The redefinition of rape epitomizes psychiatry’s view of crime: no one is responsible for anything and psychiatrists should have supervision over everything. The big hero at the APA’s convention was Jack Hinckley, father of John Hinckley, who announced he was launching a campaign to increase public support for psychiatry. (His son was seeing a psychiatrist before he shot President Reagan, but APA members would rather not talk about that.) The psychiatrist introducing Hinckley, Sr., spoke movingly about the “tragedy that struck the Hinckley family” – with no thought of a nation that was almost robbed of its elected leader.
The APA’s new mental illnesses will provide shrinks with lucrative new court “expert witness” opportunities. One woman already successfully used premenstrual syndrome as an “insanity” defense for murdering her husband, and PMS is now being used as a defense in child abuse cases.
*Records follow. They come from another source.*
@[simp] theorem State.deliver_cfg (s : State) (b i : Bool) (c : Nat) (t : Word) : (s.deliver b i c t).cfg = s.cfg := by unfold State.deliver; split <;> simp
@[simp] theorem State.deliver_x (s : State) (b i : Bool) (c : Nat) (t : Word) : (s.deliver b i c t).x = s.x := by unfold State.deliver; split <;> simp
@[simp] theorem State.deliver_cnt (s : State) (b i : Bool) (c : Nat) (t : Word) : (s.deliver b i c t).cnt = s.cnt := by unfold State.deliver; split <;> simp
@[simp] theorem State.deliver_units (s : State) (b i : Bool) (c : Nat) (t : Word) : (s.deliver b i c t).units = s.units := by unfold State.deliver; split <;> simp
@[simp] theorem State.deliver_pmp (s : State) (b i : Bool) (c : Nat) (t : Word) : (s.deliver b i c t).pmp = s.pmp := by unfold State.deliver; split <;> simp
@[simp] theorem State.deliver_reservation (s : State) (b i : Bool) (c : Nat) (t : Word) : (s.deliver b i c t).reservation = s.reservation := by unfold State.deliver; split <;> simp
@[simp] theorem State.deliver_plat (s : State) (b i : Bool) (c : Nat) (t : Word) : (s.deliver b i c t).plat = s.plat := by unfold State.deliver; split <;> simp
@[simp] theorem State.deliver_inputs (s : State) (b i : Bool) (c : Nat) (t : Word) : (s.deliver b i c t).inputs = s.inputs := by unfold State.deliver; split <;> simp
@[simp] theorem State.deliver_mem (s : State) (b i : Bool) (c : Nat) (t : Word) : (s.deliver b i c t).mem = s.mem := by unfold State.deliver; split <;> simp
@[simp] theorem State.deliver_ctr (s : State) (b i : Bool) (c : Nat) (t : Word) : (s.deliver b i c t).ctr = s.ctr := by unfold State.deliver; split <;> simp

@[simp] theorem State.raise_cfg (s : State) (c : Nat) (t : Word) : (s.raise c t).cfg = s.cfg := by unfold State.raise; split <;> simp
@[simp] theorem State.raise_x (s : State) (c : Nat) (t : Word) : (s.raise c t).x = s.x := by unfold State.raise; split <;> simp
@[simp] theorem State.raise_units (s : State) (c : Nat) (t : Word) : (s.raise c t).units = s.units := by unfold State.raise; split <;> simp
@[simp] theorem State.raise_pmp (s : State) (c : Nat) (t : Word) : (s.raise c t).pmp = s.pmp := by unfold State.raise; split <;> simp
@[simp] theorem State.raise_reservation (s : State) (c : Nat) (t : Word) : (s.raise c t).reservation = s.reservation := by unfold State.raise; split <;> simp
@[simp] theorem State.raise_plat (s : State) (c : Nat) (t : Word) : (s.raise c t).plat = s.plat := by unfold State.raise; split <;> simp
@[simp] theorem State.raise_inputs (s : State) (c : Nat) (t : Word) : (s.raise c t).inputs = s.inputs := by unfold State.raise; split <;> simp
@[simp] theorem State.raise_mem (s : State) (c : Nat) (t : Word) : (s.raise c t).mem = s.mem := by unfold State.raise; split <;> simp
@[simp] theorem State.raise_ctr (s : State) (c : Nat) (t : Word) : (s.raise c t).ctr = s.ctr := by unfold State.raise; split <;> simp

@[simp] theorem State.illegal_cfg (s : State) (w : BitVec 32) : (s.illegal w).cfg = s.cfg := by simp [State.illegal]
@[simp] theorem State.illegal_x (s : State) (w : BitVec 32) : (s.illegal w).x = s.x := by simp [State.illegal]
@[simp] theorem State.illegal_units (s : State) (w : BitVec 32) : (s.illegal w).units = s.units := by simp [State.illegal]
@[simp] theorem State.illegal_pmp (s : State) (w : BitVec 32) : (s.illegal w).pmp = s.pmp := by simp [State.illegal]
@[simp] theorem State.illegal_reservation (s : State) (w : BitVec 32) : (s.illegal w).reservation = s.reservation := by simp [State.illegal]
@[simp] theorem State.illegal_plat (s : State) (w : BitVec 32) : (s.illegal w).plat = s.plat := by simp [State.illegal]
@[simp] theorem State.illegal_inputs (s : State) (w : BitVec 32) : (s.illegal w).inputs = s.inputs := by simp [State.illegal]
@[simp] theorem State.illegal_mem (s : State) (w : BitVec 32) : (s.illegal w).mem = s.mem := by simp [State.illegal]
@[simp] theorem State.illegal_ctr (s : State) (w : BitVec 32) : (s.illegal w).ctr = s.ctr := by simp [State.illegal]

@[simp] theorem State.takeInterrupt_cfg (s : State) (b : Bool) (c : Nat) : (s.takeInterrupt b c).cfg = s.cfg := by unfold State.takeInterrupt; split <;> simp
@[simp] theorem State.takeInterrupt_x (s : State) (b : Bool) (c : Nat) : (s.takeInterrupt b c).x = s.x := by unfold State.takeInterrupt; split <;> simp
@[simp] theorem State.takeInterrupt_units (s : State) (b : Bool) (c : Nat) : (s.takeInterrupt b c).units = s.units := by unfold State.takeInterrupt; split <;> simp
@[simp] theorem State.takeInterrupt_pmp (s : State) (b : Bool) (c : Nat) : (s.takeInterrupt b c).pmp = s.pmp := by unfold State.takeInterrupt; split <;> simp
@[simp] theorem State.takeInterrupt_reservation (s : State) (b : Bool) (c : Nat) : (s.takeInterrupt b c).reservation = s.reservation := by unfold State.takeInterrupt; split <;> simp
@[simp] theorem State.takeInterrupt_plat (s : State) (b : Bool) (c : Nat) : (s.takeInterrupt b c).plat = s.plat := by unfold State.takeInterrupt; split <;> simp
@[simp] theorem State.takeInterrupt_inputs (s : State) (b : Bool) (c : Nat) : (s.takeInterrupt b c).inputs = s.inputs := by unfold State.takeInterrupt; split <;> simp
@[simp] theorem State.takeInterrupt_mem (s : State) (b : Bool) (c : Nat) : (s.takeInterrupt b c).mem = s.mem := by unfold State.takeInterrupt; split <;> simp
@[simp] theorem State.takeInterrupt_ctr (s : State) (b : Bool) (c : Nat) : (s.takeInterrupt b c).ctr = s.ctr := by unfold State.takeInterrupt; split <;> simp
@[simp] theorem State.takeInterrupt_minstret (s : State) (b : Bool) (c : Nat) :
    (s.takeInterrupt b c).cnt.minstret = s.cnt.minstret := by
  unfold State.takeInterrupt
  split <;> simp

@[simp] theorem State.enterNmi_cfg (s : State)  : (s.enterNmi).cfg = s.cfg := rfl
@[simp] theorem State.enterNmi_x (s : State)  : (s.enterNmi).x = s.x := rfl
@[simp] theorem State.enterNmi_cnt (s : State)  : (s.enterNmi).cnt = s.cnt := rfl
@[simp] theorem State.enterNmi_sup (s : State)  : (s.enterNmi).sup = s.sup := rfl
@[simp] theorem State.enterNmi_rnmi (s : State)  : (s.enterNmi).rnmi = s.rnmi := rfl
@[simp] theorem State.enterNmi_units (s : State)  : (s.enterNmi).units = s.units := rfl
@[simp] theorem State.enterNmi_pmp (s : State)  : (s.enterNmi).pmp = s.pmp := rfl
@[simp] theorem State.enterNmi_reservation (s : State)  : (s.enterNmi).reservation = s.reservation := rfl
@[simp] theorem State.enterNmi_elp (s : State)  : (s.enterNmi).elp = s.elpIn .m := rfl
@[simp] theorem State.enterNmi_plat (s : State)  : (s.enterNmi).plat = s.plat := rfl
@[simp] theorem State.enterNmi_inputs (s : State)  : (s.enterNmi).inputs = s.inputs := rfl
@[simp] theorem State.enterNmi_mem (s : State)  : (s.enterNmi).mem = s.mem := rfl
@[simp] theorem State.enterNmi_ctr (s : State)  : (s.enterNmi).ctr = s.ctr := rfl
This is progress?
Many psychiatrists seem to view the human mind largely as a means to pad their pockets. Though doctors decided more than a hundred years ago that bleeding per se was not good for the human body, psychiatrists still seem to feel that financially bleeding a patient is good for his mind.
If shrinks only cleaned out people’s wallets, then they would be no more harmful than your average politician. But psychiatrists nowadays routinely rely on mind-numbering drugs and mind-shattering electric shock treatments. Some mental patients are developing Parkinson’s disease symptoms as a result of years of heavy medication. Electric shock “therapy” – aside from being a terrifying experience – sometimes causes permanent memory loss, thus making it harder for a patient to handle reality.
If shrinks can succeed in defining masochism as a mental illness, then it is only a matter of time until they add hay fever, the Monday blahs, and voting Republican to the list. And with the cost of electricity these days, it would be a shame to waste all those electric shocks on people who might not really need them.
We have new mental illnesses not because of new breakthroughs in understanding the mind, but because psychiatrists want more money and more power over the rest of us. Shrinks generally have a poor batting average for curing known mental problems – but that has not stopped them from creating new “illnesses” that supposedly they alone can treat.
A con artist with an M.D. is still a con artist. The human mind was not created to provide full employment for psychiatrists.
Tagline: James Bovard’s therapist thought writing this column would do him some good.